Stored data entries
*** Block opens ***

/-- A micro-step of a buffer command past its checks that meets no bus error: it completes the command when nothing is left to
copy, else it makes a move. -/
theorem tickProgress_buffer {s : State} {r : Run} {i : Instr} (pick : Nat) (hp : InBuffer r.ops r.progress)
    (hc : r.progress ≠ .checks) :
    (r.progress = .tail [] [] ∧ tickProgress pick i r s = s.bufferDone r.ops r.raced (commit r.out s.mem)) ∨
      ∃ p cells, BufferMove (cipherDir i) s r.ops r.progress (nextAccess r.ops pick r.progress) p cells ∧
        tickProgress pick i r s = s.goTo { r with out := cells ++ r.out } p := by
  unfold tickProgress
  cases hprogress : r.progress with
  | checks => exact absurd hprogress hc
  | read j todo b =>
    refine .inr ?_
    dsimp only [nextAccess, tickRead]
    cases hk : chosen pick todo with
    | none =>
      cases eq_nil_of_chosen hk
      exact ⟨_, [], .toRounds, rfl⟩
    | some k => exact ⟨_, [], .readByte k (perm_chosen_unchosen hk), rfl⟩
  | rounds j n l h =>
    rw [hprogress] at hp
    obtain ⟨p, hmove, e⟩ := tickRounds_move (d := cipherDir i) (s := s) (r := r) (j := j) (l := l) (h := h) hp.2
    exact .inr ⟨p, [], hmove, e⟩
  | write j todo l h =>
    refine .inr ?_
    dsimp only [nextAccess, tickWrite]
    cases hk : chosen pick todo with
    | none =>
      cases eq_nil_of_chosen hk
      exact ⟨_, [], .nextBlock, rfl⟩
    | some k => exact ⟨_, [_], .writeByte k (perm_chosen_unchosen hk), rfl⟩
  | tail toRead toWrite =>
    dsimp only [nextAccess, tickTail]
    cases hx : tailChoice pick toRead toWrite with
    | none =>
      obtain ⟨hread, hwrite⟩ := List.append_eq_nil_iff.mp (eq_nil_of_chosen hx)
      rw [List.map_eq_nil_iff] at hread hwrite
      exact .inl ⟨by rw [hread, hwrite], rfl⟩
    | some x =>
      refine .inr ?_
      rcases List.mem_append.mp (tailChoice_mem hx) with hx | hx
      · obtain ⟨m, hm, rfl⟩ := List.mem_map.mp hx
        exact ⟨_, [], .readTail m (List.perm_cons_erase hm), rfl⟩
      · obtain ⟨c, hc, rfl⟩ := List.mem_map.mp hx
        exact ⟨_, [_], .writeTail c (List.perm_cons_erase hc), rfl⟩
  | _ =>
    rw [hprogress] at hp
    exact hp.elim

/-- Everything a micro-step of a running buffer command can do. -/
inductive BufferTick (i : Instr) (s : State) (r : Run) (pick : Nat) : Prop where
  /-- The checks refuse the command. -/
  | refused (code : ErrCode) (hc : bufferRefusal s.keyed r.ops = some code) (h : s.tick pick = s.complete code)
  /-- An access gets an error response. -/
  | failed (x : Access) (hx : OwnAccess r.ops x) (hbus : s.platform.busErr x = true)
      (hc : r.progress ≠ .checks) (h : s.tick pick = s.bufferFailed r.ops)
  /-- Nothing is left to copy, and the command completes. -/
  | done (hp : r.progress = .tail [] []) (h : s.tick pick = s.bufferDone r.ops r.raced (commit r.out s.mem))
  /-- The command goes on. -/
  | moved (p : Progress) (cells : List Host.Cell)
      (hmove : BufferMove (cipherDir i) s r.ops r.progress (nextAccess r.ops pick r.progress) p cells)
      (hbus : ∀ x, nextAccess r.ops pick r.progress = some x → s.platform.busErr x = false)
      (hc : r.progress = .checks → ChecksPass s.keyed r.ops)
      (h : s.tick pick = s.goTo { r with out := cells ++ r.out } p)
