-- ==== Sys2Proof/Machine/Operands.lean ====
section
/-! DEFINITION. The integer primitives of 00_scope.md R12 and the four readings of an operand register (30_encoding.md
R62). -/

namespace Sys2Proof.Machine

/-- `s16(ARGi)`: `sext_16` of bits 15:0; bits 31:16 are ignored (30_encoding.md R62). -/
def s16 (w : Word) : Int := (w.extractLsb' 0 16).toInt

/-- `s32(ARGi)` (R62). -/
def s32 (w : Word) : Int := w.toInt

/-- `u32(ARGi)` (R62). -/
def u32 (w : Word) : Nat := w.toNat

/-- `f32(ARGi)`: the binary32 value of the pattern (R62). -/
def f32 (w : Word) : F32 := F32.ofBits w

/-- `wrap16(a)`: the integer of [-32768, 32767] congruent to `a` modulo 2^16 (00_scope.md R12). -/
def wrap16 (a : Int) : Int := (a + 32768) % 65536 - 32768

/-- `bits16(r)`: the 16-bit pattern of `r` (R12). -/
def bits16 (r : Int) : Sample := BitVec.ofInt 16 r

/-- `sext_32(bits16(r))`, as R63 writes a Q15 result to RES. -/
def sext32OfBits16 (r : Int) : Word := (bits16 r).signExtend 32

/-- `trunc0(a / b)` for `b > 0`: the quotient truncated toward zero (R12). -/
def trunc0Div (a b : Int) : Int := Int.tdiv a b

/-- `clamp(v, lo, hi)` is `max(lo, min(v, hi))` on integers (41_pitch_detector.md R79). -/
def clamp (v lo hi : Int) : Int := max lo (min v hi)

/-- `{hi[15:0], lo[15:0]}`: concatenation with `hi` in the high bits (R11). -/
def halves (hi lo : Nat) : Word := BitVec.ofNat 16 hi ++ BitVec.ofNat 16 lo

end Sys2Proof.Machine
end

*** Block closes ***

# THE TASK
Every entry must be output again, exactly as written above.

# RESPONSE
/-- A micro-step of a buffer command past its checks that meets no bus error: it completes the command when nothing is left to
copy, else it makes a move. -/
theorem tickProgress_buffer {s : State} {r : Run} {i : Instr} (pick : Nat) (hp : InBuffer r.ops r.progress)
    (hc : r.progress ≠ .checks) :
    (r.progress = .tail [] [] ∧ tickProgress pick i r s = s.bufferDone r.ops r.raced (commit r.out s.mem)) ∨
      ∃ p cells, BufferMove (cipherDir i) s r.ops r.progress (nextAccess r.ops pick r.progress) p cells ∧
        tickProgress pick i r s = s.goTo { r with out := cells ++ r.out } p := by
  unfold tickProgress
  cases hprogress : r.progress with
  | checks => exact absurd hprogress hc
  | read j todo b =>
    refine .inr ?_
    dsimp only [nextAccess, tickRead]
    cases hk : chosen pick todo with
    | none =>
      cases eq_nil_of_chosen hk
      exact ⟨_, [], .toRounds, rfl⟩
    | some k => exact ⟨_, [], .readByte k (perm_chosen_unchosen hk), rfl⟩
  | rounds j n l h =>
    rw [hprogress] at hp
    obtain ⟨p, hmove, e⟩ := tickRounds_move (d := cipherDir i) (s := s) (r := r) (j := j) (l := l) (h := h) hp.2
    exact .inr ⟨p, [], hmove, e⟩
  | write j todo l h =>
    refine .inr ?_
    dsimp only [nextAccess, tickWrite]
    cases hk : chosen pick todo with
    | none =>
      cases eq_nil_of_chosen hk
      exact ⟨_, [], .nextBlock, rfl⟩
    | some k => exact ⟨_, [_], .writeByte k (perm_chosen_unchosen hk), rfl⟩
  | tail toRead toWrite =>
    dsimp only [nextAccess, tickTail]
    cases hx : tailChoice pick toRead toWrite with
    | none =>
      obtain ⟨hread, hwrite⟩ := List.append_eq_nil_iff.mp (eq_nil_of_chosen hx)
      rw [List.map_eq_nil_iff] at hread hwrite
      exact .inl ⟨by rw [hread, hwrite], rfl⟩
    | some x =>
      refine .inr ?_
      rcases List.mem_append.mp (tailChoice_mem hx) with hx | hx
      · obtain ⟨m, hm, rfl⟩ := List.mem_map.mp hx
        exact ⟨_, [], .readTail m (List.perm_cons_erase hm), rfl⟩
      · obtain ⟨c, hc, rfl⟩ := List.mem_map.mp hx
        exact ⟨_, [_], .writeTail c (List.perm_cons_erase hc), rfl⟩
  | _ =>
    rw [hprogress] at hp
    exact hp.elim

/-- Everything a micro-step of a running buffer command can do. -/
inductive BufferTick (i : Instr) (s : State) (r : Run) (pick : Nat) : Prop where
  /-- The checks refuse the command. -/
  | refused (code : ErrCode) (hc : bufferRefusal s.keyed r.ops = some code) (h : s.tick pick = s.complete code)
  /-- An access gets an error response. -/
  | failed (x : Access) (hx : OwnAccess r.ops x) (hbus : s.platform.busErr x = true)
      (hc : r.progress ≠ .checks) (h : s.tick pick = s.bufferFailed r.ops)
  /-- Nothing is left to copy, and the command completes. -/
  | done (hp : r.progress = .tail [] []) (h : s.tick pick = s.bufferDone r.ops r.raced (commit r.out s.mem))
  /-- The command goes on. -/
  | moved (p : Progress) (cells : List Host.Cell)
      (hmove : BufferMove (cipherDir i) s r.ops r.progress (nextAccess r.ops pick r.progress) p cells)
      (hbus : ∀ x, nextAccess r.ops pick r.progress = some x → s.platform.busErr x = false)
      (hc : r.progress = .checks → ChecksPass s.keyed r.ops)
      (h : s.tick pick = s.goTo { r with out := cells ++ r.out } p)
-- ==== Sys2Proof/Machine/Operands.lean ====
section
/-! DEFINITION. The integer primitives of 00_scope.md R12 and the four readings of an operand register (30_encoding.md
R62). -/

namespace Sys2Proof.Machine

/-- `s16(ARGi)`: `sext_16` of bits 15:0; bits 31:16 are ignored (30_encoding.md R62). -/
def s16 (w : Word) : Int := (w.extractLsb' 0 16).toInt

/-- `s32(ARGi)` (R62). -/
def s32 (w : Word) : Int := w.toInt

/-- `u32(ARGi)` (R62). -/
def u32 (w : Word) : Nat := w.toNat

/-- `f32(ARGi)`: the binary32 value of the pattern (R62). -/
def f32 (w : Word) : F32 := F32.ofBits w

/-- `wrap16(a)`: the integer of [-32768, 32767] congruent to `a` modulo 2^16 (00_scope.md R12). -/
def wrap16 (a : Int) : Int := (a + 32768) % 65536 - 32768

/-- `bits16(r)`: the 16-bit pattern of `r` (R12). -/
def bits16 (r : Int) : Sample := BitVec.ofInt 16 r

/-- `sext_32(bits16(r))`, as R63 writes a Q15 result to RES. -/
def sext32OfBits16 (r : Int) : Word := (bits16 r).signExtend 32

/-- `trunc0(a / b)` for `b > 0`: the quotient truncated toward zero (R12). -/
def trunc0Div (a b : Int) : Int := Int.tdiv a b

/-- `clamp(v, lo, hi)` is `max(lo, min(v, hi))` on integers (41_pitch_detector.md R79). -/
def clamp (v lo hi : Int) : Int := max lo (min v hi)

/-- `{hi[15:0], lo[15:0]}`: concatenation with `hi` in the high bits (R11). -/
def halves (hi lo : Nat) : Word := BitVec.ofNat 16 hi ++ BitVec.ofNat 16 lo

end Sys2Proof.Machine
end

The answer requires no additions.